Voices like Paul’s do not stop speaking when they die. These voices become words in the mouths of those they leave behind. And men can’t help but proclaim them boldly despite his absence.
I am an old man now. My beard has gone white, and my hands quiver when I write. Ephesus has changed. Rome has changed. The churches he left behind have changed. Some of the young eyes never landed on the face of Paul, but knew him only through fragments of parchment read aloud in gatherings. To them, he is adjacent to myth now. The apostle. The church planter. The man who stood facing governors and kings.
But I knew the man when his feet were in chains. I knew the sound of his groans after floggings. I knew the look in his eyes when mobs turned against him. I knew what it was like to watch him pray through tears for churches that would later wound him deeply.
And I remember the exhilaration I felt when he called me “my true son in the faith.”
Sometimes I still wake before dawn and imagine his voice quoting the Scriptures from memory while chains rattled against cold stone walls.
“Timothy,” he would say, “My true son in the faith. Persevere even in trouble. You will see God.”

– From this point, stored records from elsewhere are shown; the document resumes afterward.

-- ==== Sys2Proof/Machine/Verify.lean ====
section
/-! DEFINITION. VERIFY (spec/43_verify.md R140 to R155). -/

namespace Sys2Proof.Machine

/-- Whether the canonical-S policy lets a scalar into the equation (R145). -/
def schkAccepts (schk : BitVec 2) (s : Nat) : Bool :=
  if schk = 1 then decide (s < 2 ^ 253)
  else if schk = 2 then scIsCanonical s
  else true

/-- The equation (R148, R149): whether `PointEncode([s]B + [h](-A))` is `SIG[0..31]`. -/
def equationHolds (rb aed m : List Byte) (s : Nat) (a : Point) : Bool :=
  pointEncode (pointAdd (scalarMult s basePoint) (scalarMult (challenge rb aed m) (pointNeg a))) == rb

/-- Step 3 (R144): the stripped S, the integer of `SIG[32..63]` with bit 255 cleared. -/
def strippedS (sig : List Byte) : Nat := leNat (andByte (sigS sig) 31 0x7F)

/-- VERIFY's outcome (R140): every failure is `false` (R150). -/
@[irreducible] def verifies (schk : BitVec 2) (pk m sig : List Byte) : Bool :=
  match mapCore (andByte pk 31 0x7F) (sigSignBit sig) with
  | none => false
  | some aed =>
    let s := strippedS sig
    schkAccepts schk s &&
      match pointDecode aed with
      | none => false
      | some a => equationHolds (sigR sig) aed m s a

/-- VERIFY's effect at completion (R140): RESULT, and no buffer (R151). -/
def verifyEffect (s : State) : State :=
  { s with status := { s.status with result := verifies s.curSchk s.pk s.message s.sig } }

/-- The intermediates of a verification (R37): those of its map, the stripped S where the map is not excluded, and the challenge h where
the tests before it (R140) pass. -/
@[irreducible] def verificationIntermediates (schk : BitVec 2) (pk m sig : List Byte) : Intermediates :=
  let held := mapCoreIntermediates (andByte pk 31 0x7F) (sigSignBit sig)
  match mapCore (andByte pk 31 0x7F) (sigSignBit sig) with
  | none => held
  | some aed =>
    { held with
      strippedS := BitVec.ofNat 256 (strippedS sig)
      challenge :=
        if schkAccepts schk (strippedS sig) && (pointDecode aed).isSome then BitVec.ofNat 256 (challenge (sigR sig) aed m) else 0 }

/-- The intermediates of VERIFY. -/
def verifyIntermediates (s : State) : Intermediates := verificationIntermediates s.curSchk s.pk s.message s.sig

/-- VERIFY (R140). -/
def execVerify (s : State) : Result := runCommand .verify verifyIntermediates verifyEffect s

end Sys2Proof.Machine
end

I have always believed him. But I have not always understood him. Not fully. You understand a man differently after you survive long enough to shoulder the weight he carried. After you face some of the same struggles he endured
I was young when we first met in Lystra. Half-Jewish, and he pursued me still. Timid, quiet, and afraid of disappointing those around me. Paul saw something in me I could not yet see in myself. That frustrated me sometimes. He kept calling strength out of me while I was still playing around with fear. Sometimes I just wanted to take my time. I always felt safer when I had space to process. I was slower than him.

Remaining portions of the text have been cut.